No consensus on gays, divorced Catholics at synod

Pope Francis beatifies Paul VI

AS the Vatican synod assembly on the family came to a close this past weekend, the world waited to see the bishops’ final decision on the debate on gays and divorced Catholics. After two weeks of fierce debate, the bishops were so sharply divided that they failed to reach a consensus to present to Pope Francis by the end of the conference.

One thing they did decide on, however, was a document charting a more “pastoral approach” to ministering to Catholic families. The document sidelines three contentious paragraphs that touch upon the widely-debated issues of creating a more welcome stance towards gays and allowing divorced and remarried Catholics to receive communion.
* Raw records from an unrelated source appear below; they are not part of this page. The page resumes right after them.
-- ==== Sys2Proof/Tests/Slice0.lean ====
section
/-! SUPPORT. Tests of the model's own: an ill-formed term for each check of WellFormed, a few commands checked against the spec's words, and for every hypothesis of a statement a concrete state that meets it. -/

namespace Sys2Proof.Tests

open Sys2Proof.Machine

set_option Elab.async false

/-! ## Small states -/

/-- A block in `OPEN`. -/
def opened : State := { State.reset with life := { Life.reset with dev := .opened } }

/-- A ring pair of 64 entries, class 0, vector 3. -/
def aPair : Pair := newPair (pack 64 [(16, 0, 4, 1), (17, 0, 4, 6), (18, 0, 6, 3), (24, 0, 64, 0x10000), (32, 0, 64, 0x20000), (40, 0, 64, 0x30000)])

/-- `OPEN` with pair 0 armed. -/
def paired : State := { opened with regs := { Regs.reset with armed := true }, tmi := { Tmi.reset with pairs := [(0, aPair)] } }

/-- A command of opcode `op` on `target` with parameter fields, over the sideband. -/
def side (op target : Nat) (fs : List Field) : Cmd := ⟨.sideband, pack 64 ([(0, 0, 16, op), (3, 0, 8, target), (4, 0, 32, 77)] ++ fs), .ok [], .ok⟩

/-- The same over pair 0. -/
def onPair (op target : Nat) (fs : List Field) : Cmd := { side op target fs with src := .pair 0 }

def padTo (n : Nat) (b : Bytes) : Bytes := b ++ List.replicate (n - b.length) 0

/-- A cask image of one micro-operation and no queue (Table 4.4). -/
def tinyImage : Bytes := padTo 64 (pack 64 [(0, 0, 16, 2), (2, 0, 8, 1), (8, 0, 13, 1), (16, 0, 16, 1)]) ++ padTo 64 [0xF0#8]

/-- An entry of a section table (Table 5.2). -/
def tinySect (kind count off len : Nat) : Bytes := pack 32 [(0, 0, 16, kind), (2, 0, 16, 0xFFFF), (4, 0, 32, count), (8, 0, 64, off), (16, 0, 64, len)]

/-- A cuvée (Table 5.1): manifest, schedule, a shape, a candidate, 64 images. -/
def tinyCuvee : Bytes :=
  pack 64 [(0, 0, 32, 0x56435150), (4, 0, 16, 1), (6, 0, 7, 1), (8, 0, 64, 1728), (28, 0, 16, 5), (30, 0, 16, 0), (32, 0, 64, 64)]
  ++ padTo 192 (tinySect 9 1 256 96 ++ tinySect 2 1 384 24 ++ tinySect 5 1 448 32 ++ tinySect 6 1 512 48 ++ tinySect 1 64 576 1152)
  ++ padTo 128 (pack 64 [(0, 0, 8, 1), (1, 0, 2, 1), (2, 0, 8, 1), (3, 0, 8, 1), (4, 0, 32, 1), (8, 0, 21, 64), (12, 0, 4, 1), (12, 4, 4, 2)]
      ++ pack 32 [(8, 0, 48, 0x100000), (16, 0, 48, 0x200000), (24, 0, 48, 0x4000000)])
  ++ padTo 64 (schedBytes [⟨0, 256, 0⟩, ⟨1, 256, 0⟩])
  ++ padTo 64 (pack 32 [(0, 0, 4, 1), (1, 0, 8, 1), (2, 0, 16, 1), (4, 0, 32, 1)])
  ++ padTo 64 (pack 48 [(0, 0, 4, 1), (2, 0, 16, 8), (4, 0, 16, 4), (6, 0, 16, 8), (10, 0, 16, 1), (12, 0, 16, 1), (14, 0, 8, 1), (15, 0, 8, 1), (16, 0, 32, 1), (20, 0, 32, 1)])
  ++ ((List.range 64).flatMap fun i => pack 16 [(0, 0, 11, i % 32), (0, 11, 2, i / 32), (8, 0, 64, 1024)]) ++ tinyImage

/-- Unit 0 is backed, and the rim cache of die 0 holds the lines of `b` from address 0 on, dirty. -/
def withLines (s : State) (b : Bytes) : State :=
  { s with mem := { s.mem with
      map := [(0, newEntry 0 0 0 false)]
      rim := (List.range ((b.length + 63) / 64)).map fun i =>
        (i, ⟨some ⟨i, true, false, false, slice b (64 * i) 64⟩ :: List.replicate 15 none, 0⟩) } }

def aManifest : Manifest := ⟨1, 1, 1, 1, 1, 64, 1, 2, 0, 0, 0, 0, 0xFFFF, 0, [(0, 0, 0x4000000)], 0, 0x100000, 0x200000, 0x4000000⟩

/-- A running partition of one column with two active casks. -/
def aPart (col0 slot : Nat) : Partition where
  st := .running
  col0 := col0
  cols := 1
  slot := slot
  graph := 0
  seed := 0
  slots := [⟨.active, true, true, none⟩, ⟨.active, true, true, none⟩, Slot.fresh, ⟨.ready, true, true, none⟩]
  sched := [⟨0, 256, 0⟩, ⟨1, 256, 0⟩]
  step := 0
  rounds := 0
  roundInStep := 0
  heldClock := false
  lead := false
  stepEnds := []
  trapMask := 0
  trapHold := false
  cacheUnits := 0
  nar := [0, 0, 0]
  scaleClamp := 0
  missed := 0
  capture := none
  idled := none
  lastTrap := none
  lastGraph := none
  lastMem := none
  faulted := false
  counters := []
  share := []
  man := aManifest
  shapes := []
  cands := []
  preloads := []
  plans := []
  cur := none
  formed := none
  tilerDone := false
  stepn := 0
  afterDecode := true
  rebuild := false
  txn := none
  commit := none
  job := none
  caskJob := none
  pins := []

def aRun : Running := ⟨.sideband, 5, 0x0201, 0, 0⟩

/-- A load whose writing is under way. -/
def aJob : LoadJob := ⟨aRun, 0, 0, false, false, false, true, true, none, [], [], 0⟩

/-- `OPEN`, a partition being loaded and one that runs. -/
def parted : State := { opened with parts := [(0, { aPart 0 0 with st := .loading, job := some aJob }), (2, aPart 2 2)] }

/-- A section of cask images for slot 2. -/
def tinyCasks : Bytes := ((List.range 32).flatMap fun i => pack 16 [(0, 0, 11, i), (0, 11, 2, 2), (8, 0, 64, 512)]) ++ tinyImage
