/-- XCMD c, bytes (R88): with BUSY = 0, after the ⌈n/4⌉ DIN writes of LDIN and the CMD write, DIN holds the bytes, filled
up with 0x00 to a multiple of 4, the bytes of DIN beyond them as they were, and c is in flight, with its POLL next. A
POLL is one read of STATUS; it stays the HOST's next operation exactly while bit 0 of what it read is 1. That the
HOST's operations are a queue and its read values a list is the model's choice (assumption log 1). -/
def Obligations.XcmdRuns : Prop :=
  (∀ (i : Instr) (bytes : List Byte) (s : State) (rest : List HostOp), bytes.length ≤ 64 → s.io.busy = false →
    s.host.queue = xcmd i bytes ++ rest →
    ∃ t : State, Sys2Proof.core.run ((bytes.length + 3) / 4 + 1) s = .next t ∧
      (∀ k : Fin 64, t.io.din[k] =
        if k.val < 4 * ((bytes.length + 3) / 4) then bytes[k.val]?.getD 0 else s.io.din[k]) ∧
      t.io.lcmd = encode i ∧ t.io.busy = true ∧ UnitsKept s t ∧ t.host.queue = .poll :: rest ∧
      t.host.seen = s.host.seen) ∧
  (∀ (s : State) (rest : List HostOp), coreMoves s = false → s.host.queue = .poll :: rest →
    ∃ t v, step s = .next t ∧ t.host.seen = v :: s.host.seen ∧ v[0] = s.io.busy ∧ t.io = s.io ∧ UnitsKept s t ∧
      t.host.queue = if v[0] then .poll :: rest else rest)
end

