-- ==== Sys2Proof/Laws/Poly.lean ====
section
/-! SUPPORT. The Poly1305 datapath as arithmetic: the digit mask is a remainder, and absorbing byte strings
composes. -/

namespace Sys2Proof.Machine

/-- The digit mask keeps the number modulo 2^26 (R161-R167). -/
theorem and_digitMask (n : Nat) : n &&& digitMask = n % 2 ^ 26 := Nat.and_two_pow_sub_one_eq_mod n 26

@[simp] theorem absorb_nil (p : P1305) : absorb p [] = p := rfl

@[simp] theorem absorb_cons (p : P1305) (b : Byte) (bs : List Byte) :
    absorb p (b :: bs) = absorb (absorbByte p b) bs := rfl

/-- Absorbing two byte strings is absorbing the one they make (R187). -/
theorem absorb_append (p : P1305) (a b : List Byte) : absorb p (a ++ b) = absorb (absorb p a) b :=
  List.foldl_append ..

@[simp] theorem absorbByte_pr (p : P1305) (b : Byte) : (absorbByte p b).pr = p.pr := by
  simp only [absorbByte]; split <;> rfl

@[simp] theorem absorbByte_ps (p : P1305) (b : Byte) : (absorbByte p b).ps = p.ps := by
  simp only [absorbByte]; split <;> rfl

@[simp] theorem absorbByte_pst (p : P1305) (b : Byte) : (absorbByte p b).pst = p.pst := by
  simp only [absorbByte]; split <;> rfl

@[simp] theorem absorb_pr (p : P1305) (bs : List Byte) : (absorb p bs).pr = p.pr := by
  induction bs generalizing p with
  | nil => rfl
  | cons b bs ih => simp [ih]

@[simp] theorem absorb_ps (p : P1305) (bs : List Byte) : (absorb p bs).ps = p.ps := by
  induction bs generalizing p with
  | nil => rfl
  | cons b bs ih => simp [ih]

@[simp] theorem absorb_pst (p : P1305) (bs : List Byte) : (absorb p bs).pst = p.pst := by
  induction bs generalizing p with
  | nil => rfl
  | cons b bs ih => simp [ih]

/-- A wiped unit shows the lifecycle state it was given (R189). -/
@[simp] theorem wiped_pst (x : Pst) : (P1305.wiped x).pst = x := rfl

end Sys2Proof.Machine
end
Eager observers and disappointed gay activists were hoping that Pope Francis, who tends to lean liberally, would be able to bring about groundbreaking change at this year’s Synod on the Family.

A previous version of the document said that “Homosexuals have gifts and qualities to offer to the Christian community,” but the necessary two-thirds majority of prelates were unable to approve the final version’s remarks: “People with homosexual tendencies must be welcomed with respect and delicacy.”

Conservatives had said that the preliminary document only reflected a “minority of progressive bishops,” and blamed the media for perpetuating false views on the debate.

Opponents of the decision expressed their letdowns, such as Veteran British human rights campaigner Peter Tatchell, who said the Synod’s failure to loosen the Catholic approach to homosexuality was “a personal defeat” for the Pope, and “a slap in the face for gay Catholics.”

Though observers and divorced and gay Catholics were let down, they remain hopeful that change will happen.

“Even if the text wasn’t approved, and that is a shame, it will have effects. The debate will continue,” said Elisabeth Saint-Guily.

“[Regardless of the decision,] the Pope got the Synod to open up to talking about subjects that were taboo,” said papal biographer Marco Politi.

Observers praised the Pope for his closing remarks at the Synod, encouraging participants and Catholics alike to “overcome their fear in the face of God’s surprises.”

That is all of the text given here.